Analisi del DNA doppio filamento Break (DSB) di riparazione in cellule di mammifero

In questo protocollo video è dimostrato un metodo per misurare l'efficienza e l'accuratezza della riparazione del freno a doppio filamento del DNA mediante NHEJ o HR in una linea cellulare di mammifero. La procedura inizia con la generazione di una linea cellulare contenente una singola copia cromosomicamente integrata di una cassetta reporter NHEJ o HR. Queste cellule reporter vengono quindi trasfettate con una miscela di I SCE, un plasmide che esprime il rosso e DS e un plasmide.
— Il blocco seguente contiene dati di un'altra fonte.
-- ==== Sys2Proof/Machine/Flags.lean ====
section
/-! DEFINITION. The attention flags: causes, their groups, raising and clearing them, and the ATN condition. -/

namespace Sys2Proof.Machine

/-- The place of a cause in the table of 10 R194. -/
def Cause.index : Cause → Fin 17
  | .trip => 0 | .overcommit => 1 | .headroomZero => 2
  | .passPublished => 3 | .passAbandoned => 4
  | .stateChanged => 5 | .lowDtChanged => 6 | .retireDone => 7
  | .lineFaulted => 8 | .crcLatched => 9 | .loopError => 10
  | .overdrawn => 11 | .meterOverrange => 12 | .branchLimited => 13
  | .valveFault => 14 | .homeDone => 15 | .homeFailed => 16

/-- The group of a cause (10 R194). -/
def Cause.group : Cause → Fin 6
  | .trip | .overcommit | .headroomZero => 0
  | .passPublished | .passAbandoned => 1
  | .stateChanged | .lowDtChanged | .retireDone => 2
  | .lineFaulted | .crcLatched | .loopError => 3
  | .overdrawn | .meterOverrange | .branchLimited => 4
  | .valveFault | .homeDone | .homeFailed => 5

/-- The causes of a group in the order of their bits (10 R194). Group 1 has two. -/
def groupCauses : Fin 6 → List Cause
  | 0 => [.trip, .overcommit, .headroomZero]
  | 1 => [.passPublished, .passAbandoned]
  | 2 => [.stateChanged, .lowDtChanged, .retireDone]
  | 3 => [.lineFaulted, .crcLatched, .loopError]
  | 4 => [.overdrawn, .meterOverrange, .branchLimited]
  | 5 => [.valveFault, .homeDone, .homeFailed]

/-- A cause is pending. -/
def Attention.isPending (a : Attention) (c : Cause) : Bool := a.causes[c.index].pending

/-- The unit set of a cause. -/
def Attention.unitsOf (a : Attention) (c : Cause) : BitVec 8 := a.causes[c.index].units

/-- Some cause of the group is pending. -/
def Attention.groupPending (a : Attention) (g : Fin 6) : Bool := (groupCauses g).any a.isPending

/-- The condition of ATN (10 R196): a pending cause in a group whose level exceeds the threshold. -/
def Attention.atnDue (a : Attention) : Bool :=
  (List.finRange 6).any (fun g => a.groupPending g && a.threshold < a.levels[g])

/-- A cause of G0, G1 or G2 raised (10 R194). -/
def Attention.raise (a : Attention) (c : Cause) : Attention :=
  { a with causes := a.causes.set c.index ({ a.causes[c.index] with pending := true }) }

/-- A cause of G3, G4 or G5 raised with its unit number (10 R194). -/
def Attention.raiseUnit (a : Attention) (c : Cause) (u : Fin 8) : Attention :=
  let r : CauseRec := { pending := true, units := a.causes[c.index].units ||| (1#8 <<< u.val) }
  { a with causes := a.causes.set c.index r }

/-- A cause acknowledged: not pending, its unit set empty (10 R199). -/
def Attention.clear (a : Attention) (c : Cause) : Attention :=
  { a with causes := a.causes.set c.index ({ pending := false, units := 0 }) }

/-- An id entered into the changed-connection set (10 R201). -/
def Attention.enter (a : Attention) (id : Fin 96) : Attention :=
  { a with changed := a.changed ||| (1#96 <<< id.val) }

/-- The group's cause mask, bit 0 for its first cause (10 R198). -/
def Attention.mask (a : Attention) (g : Fin 6) : Nat :=
  ((groupCauses g).map a.isPending).foldr (fun b acc => (if b then 1 else 0) + 2 * acc) 0

/-- The group a read selects: pending, of the highest level, lowest number first (10 R198). -/
def Attention.selected (a : Attention) : Option (Fin 6) :=
  (List.finRange 6).foldl (fun best g =>
    if a.groupPending g then
      match best with
      | none => some g
      | some h => if a.levels[h] < a.levels[g] then some g else some h
    else best) none

end Sys2Proof.Machine
end

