-- ==== Sys2Proof/Machine/Conn.lean ====
section
/-! DEFINITION. The life of a connection: demand, entry to service, suspension, hold expiry, resumption, close-out
(01 sections 1.3 to 1.7, 06 sections 6.5 and 6.6). -/

namespace Sys2Proof.Machine

/-! ## Demand -/

/-- The sum of the last demands of the LIVE drops, saturating (01 R3, 06 R120). -/
def State.liveDemand (s : State) (id : Fin 96) : Nat := min 65535 (demandSum (liveDrops (s.dropsOf id)))

/-- The difference of two demands. -/
def demandGap (a b : Nat) : Nat := max a b - min a b

/-- The deadband comparison (02 R34) for a connection taken as ACTIVE whose demand went from `old` to what it is now. -/
def State.compareDemand (s : State) (id : Fin 96) (old : Nat) : State :=
  if s.conns[id].demand ≠ old ∧ s.engine.deadband ≤ demandGap s.conns[id].demand s.conns[id].demandSnap then s.ordinary
  else s

/-- The demand recomputed (01 R3, 06 R120), with the deadband comparison when the connection counts as ACTIVE. -/
def State.recompute (s : State) (id : Fin 96) (noted : ConnState) : State :=
  if s.conns[id].state = .pending ∨ s.conns[id].state = .active ∨ s.conns[id].state = .suspended then
    let t := s.modConn id (fun c => { c with demand := s.liveDemand id })
    if noted = .active then t.compareDemand id s.conns[id].demand else t
  else s

/-! ## LOW_DT -/

/-- LOW_DT changed, with the effects of 03 R68. -/
def State.setLowDt (s : State) (id : Fin 96) (b : Bool) : State :=
  ((s.modConn id (fun c => { c with lowDt := b })).raise .lowDtChanged).ordinary

/-- Score 0 and LOW_DT clear, with the effects of a change when the flag was set (01 R20, 03 R71). -/
def State.clearStanding (s : State) (id : Fin 96) : State :=
  let t := if s.conns[id].lowDt then s.setLowDt id false else s
  t.modConn id (fun c => { c with score := 0 })

/-! ## Suspension -/

/-- Suspend causes (01 R6). -/
inductive SuspendCause
  | comms | line | supervisor
deriving DecidableEq, Repr

/-- A cause added to the set. -/
def Conn.addCause (c : Conn) : SuspendCause → Conn
  | .comms => { c with comms := true }
  | .line => { c with lineCause := true }
  | .supervisor => { c with supervisor := true }

/-- A cause removed from the set. -/
def Conn.dropCause (c : Conn) : SuspendCause → Conn
  | .comms => { c with comms := false }
  | .line => { c with lineCause := false }
  | .supervisor => { c with supervisor := false }

/-- The equal fallback split written into the shares of all the connection's drops (06 R128). -/
def State.fallbackSplit (s : State) (id : Fin 96) : State :=
  s.modDropsOf id (fun d => { d with share := fallbackShare (s.conns[id].fallback.getD 0) (s.dropsOf id) d })

/-- Hold expiry (01 R16, 06 R127). -/
def State.expireHold (s : State) (id : Fin 96) : State :=
  ((s.modConn id (fun c => { c with expired := true, holdLeft := 0, moved := true })).fallbackSplit id).ordinary

/-- Entry to SUSPENDED with its first cause (01 R15, R10, 03 R61). -/
def State.enterSuspended (s : State) (id : Fin 96) (cause : SuspendCause) : State :=
  let t := (s.modConn id (fun c => { c.addCause cause with
      state := .suspended, curtailed := false, ramp := false, expired := false, holdLeft := s.holdSetting,
      moved := true })).leaveList id
  let t := (t.reportChange id).wantPass
  if cause = .supervisor then t.expireHold id else t

/-- A cause gained (01 R14): ACTIVE enters SUSPENDED, SUSPENDED adds it, no other state holds one. -/
def State.gainCause (s : State) (id : Fin 96) (cause : SuspendCause) : State :=
  match s.conns[id].state with
  | .active => s.enterSuspended id cause
  | .suspended => s.modConn id (fun c => c.addCause cause)
  | _ => s

/-- Return to ACTIVE of a connection whose cause set has become empty (01 R18). -/
def State.returnActive (s : State) (id : Fin 96) : State :=
  let t := s.modConn id (fun c => { c with
      state := .active
      granted := if c.expired then fallbackPower c.sub c.dt c.fallback else c.granted
      ceiling := if c.expired then c.fallback.getD 0 else c.ceiling
      expired := false, holdLeft := 0, moved := true })
  (t.reportChange id).wantPass

/-- A cause lost by a SUSPENDED connection (01 R14, R18): the last one gone, it returns to ACTIVE. -/
def State.loseCause (s : State) (id : Fin 96) (cause : SuspendCause) : State :=
  if s.conns[id].state = .suspended then
    let t := s.modConn id (fun c => c.dropCause cause)
    if t.conns[id].noCause then t.returnActive id else t
  else s

/-! ## Entry to service -/

/-- The service condition (01 R13). -/
def serviceReady (ds : List Drop) : Bool :=
  ds.any (fun d => d.state == .live) &&
    ds.all (fun d => d.state == .live || (d.state == .joining && d.origin == .add))

/-- PENDING to ACTIVE, and on to SUSPENDED when the line is not POLLING (01 R13). -/
def State.enterActive (s : State) (id : Fin 96) : State :=
  let t := s.modConn id (fun c => { c with state := .active, granted := 0, ceiling := 0, moved := true })
  let t := ((t.modDropsOf id (fun d => { d with share := 0 })).reportChange id).wantPass
  if t.isPolling t.conns[id].line then t else t.gainCause id .line

/-- The service condition tested on a PENDING connection. -/
def State.testService (s : State) (id : Fin 96) : State :=
  if s.conns[id].state = .pending ∧ serviceReady (s.dropsOf id) then s.enterActive id else s

/-- COMMS tested: a SUSPENDED connection with no SILENT drop loses it (01 R14, 06 R121). -/
def State.testComms (s : State) (id : Fin 96) : State :=
  if (s.dropsOf id).any (fun d => d.state == .silent) then s else s.loseCause id .comms

/-! ## Retirement and close-out -/

/-- RETIRING back to VACANT: slots freed, cleared values, generation kept (01 R21, 06 R132). -/
def State.toVacant (s : State) (id : Fin 96) : State :=
  (((s.freeSlotsOf id).modConn id (fun c => Conn.vacant c.gen)).raise .retireDone).reportChange id

/-- The record returns to VACANT once its last drop is closed (01 R21). -/
def State.vacantIfClosed (s : State) (id : Fin 96) : State :=
  if (s.dropsOf id).all (·.closed) then s.toVacant id else s

/-- One drop closed (06 R131). -/
def State.closeDrop (s : State) (l : Fin 8) (addr : Nat) (id : Fin 96) : State :=
  (s.modDrop l addr (fun d => { d with closed := true })).vacantIfClosed id

/-- Every drop of a RETIRING connection closed, its line not being POLLING (06 R131). -/
def State.closeAll (s : State) (id : Fin 96) : State :=
  (s.modDropsOf id (fun d => { d with closed := true })).vacantIfClosed id

/-- Entry to RETIRING (01 R20), and the close-out at once when the line is not POLLING. -/
def State.retire (s : State) (id : Fin 96) : State :=
  let t := (s.clearStanding id).leaveList id
  let t := t.modConn id (fun c => { c with
      state := .retiring, comms := false, lineCause := false, supervisor := false, expired := false, holdLeft := 0,
      granted := 0, ceiling := 0, curtailed := false, ramp := false, demand := 0, moved := true })
  let t := ((t.modDropsOf id (fun d => { d with share := 0 })).reportChange id).wantPass
  if t.isPolling t.conns[id].line then t else t.closeAll id

/-! ## A line leaving and entering POLLING (05 R93) -/

/-- What a line that has left POLLING does to one connection. -/
def State.lineLost (l : Fin 8) (s : State) (id : Fin 96) : State :=
  if s.conns[id].line = l then
    match s.conns[id].state with
    | .active | .suspended => s.gainCause id .line
    | .retiring => s.closeAll id
    | _ => s
  else s

/-- What a line that has entered POLLING does to one connection. -/
def State.lineBack (l : Fin 8) (s : State) (id : Fin 96) : State :=
  if s.conns[id].line = l then s.loseCause id .line else s

/-- The line has left POLLING. -/
def State.leavePolling (s : State) (l : Fin 8) : State := (List.finRange 96).foldl (State.lineLost l) s

/-- The line has entered POLLING. -/
def State.enterPolling (s : State) (l : Fin 8) : State := (List.finRange 96).foldl (State.lineBack l) s

end Sys2Proof.Machine
end

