/-- A line out of an exchange, or with none to finish, leaves its state at once: STOP LINE for READY from FAULTED, from
LOOPBACK or from POLLING with no exchange open, LINE RESET for DOWN from every state, contention for FAULTED. Leaving
POLLING gives LINE to the line's connections and closes its RETIRING ones; the one pass they trigger starts at the
event's end, after all of them have changed (assumption log 10) (R91, R92, R93, R105, R131, R132). -/
def Obligations.LeavingPollingSuspends : Prop :=
  ∀ (s : State) (i : Instr) (a : Byte) (l : Fin 8) (x y z : Line) (p : Port) (faults : Bool), s.Settled →
    x = s.lines[l] → a.toNat = l.val →
    z = { x with stop := false, phase := .none, te := false, respLeft := 0, spaceLeft := 0, assembling := false,
                 due := false, cut := false } →
    ((s.Ready ∧ i = .stopLine [a] ∧ x.state ≠ .down ∧ x.state ≠ .ready ∧
        (x.state = .faulted ∨ x.phase = .none ∨ x.phase = .spacing) ∧ y = { z with state := .ready } ∧
        p = s.port.closed .ok ∧ faults = false) ∨
      (s.Ready ∧ i = .lineReset [a] ∧ y = Line.reset ∧ p = s.port.closed .ok ∧ faults = false) ∨
      (i = .contention l ∧ x.state = .polling ∧ x.phase = .sending ∧ y = { z with state := .faulted } ∧ p = s.port ∧
        faults = true)) →
    (x.state ≠ .polling → exec i s = .next { s with port := p, lines := s.lines.set l y }) ∧
    (x.state = .polling → ∃ u : State,
      exec i s = .next (if (∃ id : Fin 96, s.conns[id].line = l ∧ (s.conns[id].state = .active)) then u.answered
        else u.attend) ∧
      u = { s with
        port := p, lines := s.lines.set l y, conns := u.conns, att := u.att
        drops := s.drops.filter (fun d => !(s.conns[d.conn].state == .retiring && s.conns[d.conn].line == l))
        engine := { s.engine with curtail := s.engine.curtail.filter (fun e =>
          !(s.conns[e.id].state == .active && s.conns[e.id].line == l)) } } ∧
      (∀ id : Fin 96, u.conns[id] = if s.conns[id].line = l then
          match s.conns[id].state with
          | .active => { s.conns[id] with
              state := .suspended, lineCause := true, curtailed := false, ramp := false, expired := false
              holdLeft := s.holdSetting, moved := true }
          | .suspended => { s.conns[id] with lineCause := true }
          | .retiring => Conn.vacant s.conns[id].gen
          | _ => s.conns[id]
        else s.conns[id]) ∧
      u.att = { s.att with causes := u.att.causes, changed := u.att.changed } ∧
      (∀ id : Fin 96, u.att.changed.getLsbD id.val = (s.att.changed.getLsbD id.val ||
        decide (s.conns[id].line = l ∧ (s.conns[id].state = .active ∨ s.conns[id].state = .retiring)))) ∧
      (∀ c : Cause, u.att.isPending c = (s.att.isPending c ||
        match c with
        | .stateChanged => decide (∃ id : Fin 96, s.conns[id].line = l ∧
            (s.conns[id].state = .active ∨ s.conns[id].state = .retiring))
        | .retireDone => decide (∃ id : Fin 96, s.conns[id].line = l ∧ s.conns[id].state = .retiring)
        | .lineFaulted => faults
        | _ => false)) ∧
      (∀ (c : Cause) (n : Fin 8), (u.att.unitsOf c).getLsbD n.val = ((s.att.unitsOf c).getLsbD n.val ||
        (c == .lineFaulted && faults && n == l))))

/-- A selection (R94, R98, R114): at a tick of an idle POLLING line with a pollable drop, and at the end of the poll
spacing, the line polls the lowest pollable address above its walk position, or the lowest of all, which ends a round;
the frame carries the grant mode and the ceiling of the drop. With no pollable drop the line goes idle. A frame being
assembled makes the selection wait with the phase as it was (assumption log 33); `FramesOutsideExchangeCount` says how
it is made then. Either event given in another phase cannot arise and changes nothing (assumption log 4). In LOOPBACK
the walk is 1 to 30 (R106). -/
def Obligations.SelectionPollsNextDrop : Prop :=
  ∀ (s : State) (i : Instr) (l : Fin 8) (x : Line), s.Settled → s.PoolRight → x = s.lines[l] →
    (((x.state ≠ .polling ∨ x.phase ≠ .none ∨ ∀ d ∈ s.drops, d.line = l → d.closed = true) →
      exec (.idleLineSelection l) s = .next s) ∧
    (x.phase ≠ .spacing → exec (.pollSpacingExpiry l) s = .next s)) ∧
    ((i = .idleLineSelection l ∧ x.state = .polling ∧ x.phase = .none ∧
          (∃ d ∈ s.drops, d.line = l ∧ d.closed = false) ∧ x.spaceLeft = 0 ∨
        i = .pollSpacingExpiry l ∧ (x.state = .polling ∨ x.state = .loopback) ∧ x.phase = .spacing) →
      (x.assembling = true →
        exec i s = .next { s with lines := s.lines.set l { x with due := true, spaceLeft := 0 } }) ∧
      (x.assembling = false → x.state = .polling →
        ((∀ d ∈ s.drops, d.line = l → d.closed = true) → exec i s = .next { s with
          lines := s.lines.set l { x with phase := .none, due := false, spaceLeft := 0 } }) ∧
        (∀ d ∈ s.drops, d.line = l → d.closed = false →
          ((x.walk < d.addr ∧ ∀ e ∈ s.drops, e.line = l → e.closed = false → e.addr ≤ x.walk ∨ d.addr ≤ e.addr) ∨
            (∀ e ∈ s.drops, e.line = l → e.closed = false → e.addr ≤ x.walk ∧ d.addr ≤ e.addr)) →
          ∀ (c : Conn) (g : GrantMode), c = s.conns[d.conn] →
            g = (if c.state = .retiring then .close else if c.state = .pending ∨ d.state = .joining then .commission
              else if c.state = .active then .openService else if c.expired then .fallback else .hold) →
            exec i s = .next { s with
              drops := s.drops.map (fun e => if e.line = l ∧ e.addr = d.addr then { e with mode := some g } else e)
              lines := s.lines.set l { x with
                rounds := if x.walk < d.addr then x.rounds else (x.rounds + 1) % 65536
                walk := d.addr, polled := d.addr, phase := .sending, te := true, due := false, cut := false
                respLeft := 0, spaceLeft := 0
                tx := pollFrame l d.addr g (if g = .close ∨ g = .commission then 0 else d.share) } })) ∧
      (x.assembling = false → x.state = .loopback → ∀ n, n = (if 30 ≤ x.walk then 1 else x.walk + 1) →
        exec i s = .next { s with lines := s.lines.set l { x with
          rounds := if 30 ≤ x.walk then (x.rounds + 1) % 65536 else x.rounds
          walk := n, polled := n, phase := .sending, te := false, due := false, cut := false, respLeft := 0
          spaceLeft := 0, tx := pollFrame l n .commission 0 } }))

/-- The end of a poll (R95, R96, R107): in POLLING the line turns round and the response timer starts, or a cut
exchange goes on to SPACING; in LOOPBACK the echo is checked, and a bad one sets the CRC latch with CRC_LATCHED on a
change and raises LOOP_ERROR. Given in another phase the event cannot arise and changes nothing (assumption log 4). A
stop pending is taken in the event of the check; in POLLING a cut exchange with one is left to
`StopPendingEndsExchange`. -/
def Obligations.PollSentActs : Prop :=
  ∀ (s : State) (l : Fin 8) (x : Line) (echo : Option (List Byte)), s.Settled → x = s.lines[l] →
    (x.phase ≠ .sending → exec (.pollSent l echo) s = .next s) ∧
    (x.phase = .sending → x.state ≠ .loopback → x.cut = false → exec (.pollSent l echo) s = .next { s with
      lines := s.lines.set l { x with phase := .awaiting, te := false, respLeft := x.timeout } }) ∧
    (x.phase = .sending → x.state ≠ .loopback → x.cut = true → x.stop = false → exec (.pollSent l echo) s = .next { s with
      lines := s.lines.set l { x with phase := .spacing, te := false, respLeft := 0, spaceLeft := x.spacing, cut := false } }) ∧
    (x.phase = .sending → x.state = .loopback → x.polled ≤ 30 → ∀ z : Line,
      z = (if x.stop
        then { x with
          state := .ready, stop := false, phase := .none, te := false, respLeft := 0, spaceLeft := 0
          assembling := false, due := false, cut := false }
        else { x with phase := .spacing, te := false, respLeft := 0, spaceLeft := x.spacing, cut := false }) →
      (∀ m n, echo = some (pollFrame l x.polled m n) → exec (.pollSent l echo) s = .next { s with
        lines := s.lines.set l { z with loopGood := min 65535 (x.loopGood + 1) } }) ∧
      ((echo = none ∨ ∃ b, echo = some b ∧ (completeFrame b = false ∨ crcGood b = false ∨ arg b 2 ≠ 0x31 ∨ arg b 3 ≠ l.val ∨ arg b 4 ≠ x.polled)) →
        exec (.pollSent l echo) s = .next ({ s with
          lines := s.lines.set l { z with loopBad := min 65535 (x.loopBad + 1), latch := true }
          att := (if x.latch then s.att else s.att.raiseUnit .crcLatched l).raiseUnit .loopError l } : State).attend))

/-- The polled drop's REPORT, from a drop that is LIVE already (R66, R67, R68, R96, R101, R117, R118, R120): the
exchange ends, the report is stored, the connection's demand recomputed, and an ACTIVE connection is scored and its
demand compared with the snapshot's. A report given in AWAITING is taken as the reply (assumption log 13); with a stop
pending see `StopPendingEndsExchange`. -/
def Obligations.ReportStoredAndScored : Prop :=
  ∀ (s : State) (l : Fin 8) (x : Line) (d d' : Drop) (c : Conn) (r : Report) (bytes : List Byte) (ok skip short : Bool)
    (demand score : Nat) (low : Bool) (ds : List Drop), s.Settled → s.PoolRight → x = s.lines[l] → x.state = .polling →
    (x.phase = .awaiting ∨ x.phase = .receiving) → x.stop = false → d ∈ s.drops → d.line = l → d.addr = x.polled →
    d.state = .live → c = s.conns[d.conn] →
    (∃ dh dl th tl uh ul fh fl v f : Byte,
      bytes = frameOf [13, 0x32, BitVec.ofNat 8 l.val, BitVec.ofNat 8 d.addr, dh, dl, th, tl, uh, ul, fh, fl, v, f] ∧
      r = { demand := dh.toNat * 256 + dl.toNat, supply := signed16 (th.toNat * 256 + tl.toNat)
            ret := signed16 (uh.toNat * 256 + ul.toNat), flow := fh.toNat * 256 + fl.toNat, valve := v.toNat
            localOverride := f.getLsbD 0, sensorFault := f.getLsbD 1 }) →
    ok = (decide (-100 ≤ r.supply ∧ r.supply ≤ 600 ∧ -100 ≤ r.ret ∧ r.ret ≤ 600) && !r.sensorFault) →
    d' = { d with
      demand := r.demand, flow := r.flow, valve := r.valve, localOverride := r.localOverride
      sensorFault := r.sensorFault, supply := if ok then r.supply else d.supply, ret := if ok then r.ret else d.ret
      stale := !ok, missed := 0 } →
    ds = s.drops.map (fun e => if e.line = l ∧ e.addr = d.addr then d' else e) →
    demand = min 65535 ((ds.filter (fun e => e.conn = d.conn ∧ e.state = .live)).map (·.demand)).sum →
    skip = (!ok || r.localOverride || decide (s.plant.setpoint + 20 < r.supply) || decide (r.flow < c.maxFlow / 20)) →
    short = decide (r.ret - r.supply < c.dt - 5) →
    score = (if skip then c.score else if short then min 255 (c.score + 1) else c.score - 1) →
    low = (if skip then c.lowDt else if short then c.lowDt || decide (s.demote ≤ score)
      else c.lowDt && !decide (c.score = 1)) →
    ∀ u : State, u = { s with
        drops := ds
        lines := s.lines.set l { x with
          phase := .spacing, te := false, respLeft := 0, spaceLeft := x.spacing, cut := false, bad := 0
          assembling := false } } →
      (c.state = .active → exec (.frameReceived l bytes) s = .next ({ u with
        conns := s.conns.set d.conn { c with demand := demand, score := score, lowDt := low }
        engine := { s.engine with pend := s.engine.pend || (low != c.lowDt) || decide (demand ≠ c.demand ∧
          (s.engine.deadband ≤ demand - c.demandSnap ∨ s.engine.deadband ≤ c.demandSnap - demand)) }
        att := if low = c.lowDt then s.att else s.att.raise .lowDtChanged } : State).attend) ∧
      ((c.state = .pending ∨ c.state = .suspended) → exec (.frameReceived l bytes) s = .next { u with
        conns := s.conns.set d.conn { c with demand := demand } }) ∧
      (c.state = .retiring → d.mode ≠ some .close → exec (.frameReceived l bytes) s = .next u)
Sceccio. Un'endonucleasi produce una rottura a doppio filamento nel costrutto reporter e DS RED funge da controllo della trasfezione. La percentuale di globuli rossi positivi alla GFP e DS viene quindi analizzata via fax al fine di quantificare l'efficienza di NHEJ o HR, se lo si desidera.

La fedeltà della riparazione viene analizzata salvando i prodotti reporter in e coli e sequenziando i prodotti di riparazione. In questo modo, l'efficienza e la fedeltà della rottura del filamento doppietto o della riparazione DSB in una data linea cellulare sono determinate sulla base della quantificazione citofluorimetrica degli eventi di riparazione e del sequenziamento dei prodotti di riparazione. Questo metodo presenta molti vantaggi rispetto ai metodi esistenti per l'analisi della riparazione dei freni a doppia corda.

Prima di tutto, questo metodo distingue specificamente tra una ricombinazione omologa e una non omologa e unificazione. Quindi il metodo è altamente quantitativo, consentendo l'analisi di milioni di cellule mediante citometria a flusso e quindi il metodo non richiede un ampio imballaggio di cellule dopo che la riparazione è completa per la selezione di CLS resistenti agli antibiotici. E infine, il completamento della riparazione può essere monitorato in tempo reale osservando l'aspetto delle celle verdi.

E questo metodo può aiutare a rispondere a domande chiave nel campo della riparazione, come la misurazione dell'efficienza HR e HEGA in tipi di cellule mutanti del virus o dopo trattamenti farmacologici. Esaminare la riparazione A in diverse fasi del ciclo cellulare e misurare il tasso di riparazione Così generale. Generalmente le persone che non conoscono questo metodo avranno difficoltà perché è importante ottenere una buona efficienza di trasfezione.

In questa procedura. Due cassette reporter vengono utilizzate per analizzare la riparazione di rotture di DNA a doppio filamento. Una cassetta viene utilizzata per esaminare la giunzione di estremità non omologa o la riparazione N-H-E-J-D-N-A.

L'altro è usato per esaminare la ricombinazione omologa o la riparazione del DNA HR l'estremità non omologa. La cassetta reporter di giunzione contiene un gene GFP con un introne di tre kilobasi ingegnerizzato dal gene PEM uno o GFP PEM uno. In breve, l'intro P one contiene un esone adenovirale affiancato da sequenze di riconoscimento per l'hindi tre e i SCE uno endonucleasi per l'induzione di rotture a doppio filamento.

I siti I SCE uno sono un orientamento invertito I SCE uno ha una sequenza di riconoscimento non palindroma, quindi due siti invertiti generano incompatibilità. Il DNA finisce in modo incompatibile. Le estremità del DNA imitano al meglio il dss naturale.

Una cassetta NAEJ non arrangiata è GFP negativa poiché l'esone adenovirale interrompe il G-F-P-O-R-F. Dopo l'induzione di rotture del DNA a doppio filamento da parte di ISEE uno, l'esone adenovirale viene rimosso e NHEJ ripristina la funzione del gene GFP. Anche la cassetta reporter a ricombinazione omologa si basa sul costrutto GFP PEM one nella cassetta HR.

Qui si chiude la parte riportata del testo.